Required work:
In the listing below, which lines contain the string "stall"? Copy them all.

#### Material for the task

-- ==== Sys2Proof/Machine/ExecMatrix.lean ====
section
/-!
DEFINITION. Commands on the matrix cores (R82 to R104).
-/

namespace Sys2Proof.Machine

/-- MXC_QTAIL_WRITE (R84). -/
def execMxcQtailWrite (die core ctx tail : Nat) (s : State) : Host.Outcome State Fault Refusal :=
  s.ends (s.when (Instr.wf (.mxcQtailWrite die core ctx tail) && s.aon.powered) fun s => qtailWriteEff mxcQ die core ctx tail s)

/-- TOKEN_CLEAR (R104). -/
def execTokenClear (die core : Nat) (s : State) : Host.Outcome State Fault Refusal :=
  s.ends (s.when (Instr.wf (.tokenClear die core) && s.aon.powered && !s.isHeld die && s.coreOk die core) fun s =>
    tokenClearEff die core s)

/-- DESCRIPTOR_TAKE (R85). -/
def execDescriptorTake (die core : Nat) (s : State) : Host.Outcome State Fault Refusal :=
  s.ends (s.when (Instr.wf (.descriptorTake die core) && s.coreAt die core 0) fun s =>
    descriptorTakeEff (s.discardingDie die || s.unitIdle die 0x10 (s.lead die core)) die core s)

/-- TOKEN_WAIT_MET (R91). -/
def execTokenWaitMet (mover : Bool) (die core ctx : Nat) (s : State) : Host.Outcome State Fault Refusal :=
  s.ends (s.when (Instr.wf (.tokenWaitMet mover die core ctx) && s.coreAt die core 0) fun s =>
    if mover then moveWaitEff die core ctx s else tileWaitEff die core ctx s)

/-- PRODUCT_START (R83). -/
def execProductStart (die core starved : Nat) (s : State) (fillers : Nat := 0) : Host.Outcome State Fault Refusal :=
  s.ends (s.when (Instr.wf (.productStart die core starved fillers) && s.coreAt die core 0) fun s =>
    productStartEff die core starved fillers s)

/-- PRODUCT_COMPLETE (R82). -/
def execProductComplete (die core stall : Nat) (s : State) (fixed : List (Nat × Nat) := []) : Host.Outcome State Fault Refusal :=
  s.ends (s.when (Instr.wf (.productComplete die core stall fixed) && s.coreAt die core 0) fun s =>
    productCompleteEff die core stall fixed s)

/-- BARRIER_COMPLETE (R87). -/
def execBarrierComplete (die core ctx : Nat) (s : State) : Host.Outcome State Fault Refusal :=
  s.ends (s.when (Instr.wf (.barrierComplete die core ctx) && s.coreAt die core 0) fun s => barrierCompleteEff die core ctx s)

/-- LOCK_LIMIT_EXPIRE (R86). -/
def execLockLimitExpire (die core : Nat) (s : State) : Host.Outcome State Fault Refusal :=
  s.ends (s.when (Instr.wf (.lockLimitExpire die core) && s.coreAt die core 0) fun s => lockLimitEff die core s)

/-- GROUP_SLEEP (R102). -/
def execGroupSleep (die core fillers : Nat) (s : State) : Host.Outcome State Fault Refusal :=
  s.ends (s.when (Instr.wf (.groupSleep die core fillers) && s.coreAt die core 0) fun s => groupSleepEff die core fillers s)

/-- GROUP_WAKE (R102). -/
def execGroupWake (die core fillers : Nat) (s : State) : Host.Outcome State Fault Refusal :=
  s.ends (s.when (Instr.wf (.groupWake die core fillers) && s.coreAt die core 0) fun s => groupWakeEff die core fillers s)

/-- ACC_ECC_UNCORR (R103). -/
def execAccEccUncorr (die core tile : Nat) (s : State) : Host.Outcome State Fault Refusal :=
  s.ends (s.when (Instr.wf (.accEccUncorr die core tile) && s.coreAt die core 0) fun s => accEccEff die core tile s)

/-- FEED_PARITY (R103). -/
def execFeedParity (die core : Nat) (s : State) : Host.Outcome State Fault Refusal :=
  s.ends (s.when (Instr.wf (.feedParity die core) && s.coreAt die core 0) fun s => feedParityEff die core s)

end Sys2Proof.Machine
end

########

Response area:
def execProductComplete (die core stall : Nat) (s : State) (fixed : List (Nat × Nat) := []) : Host.Outcome State Fault Refusal :=
  s.ends (s.when (Instr.wf (.productComplete die core stall fixed) && s.coreAt die core 0) fun s =>
    productCompleteEff die core stall fixed s)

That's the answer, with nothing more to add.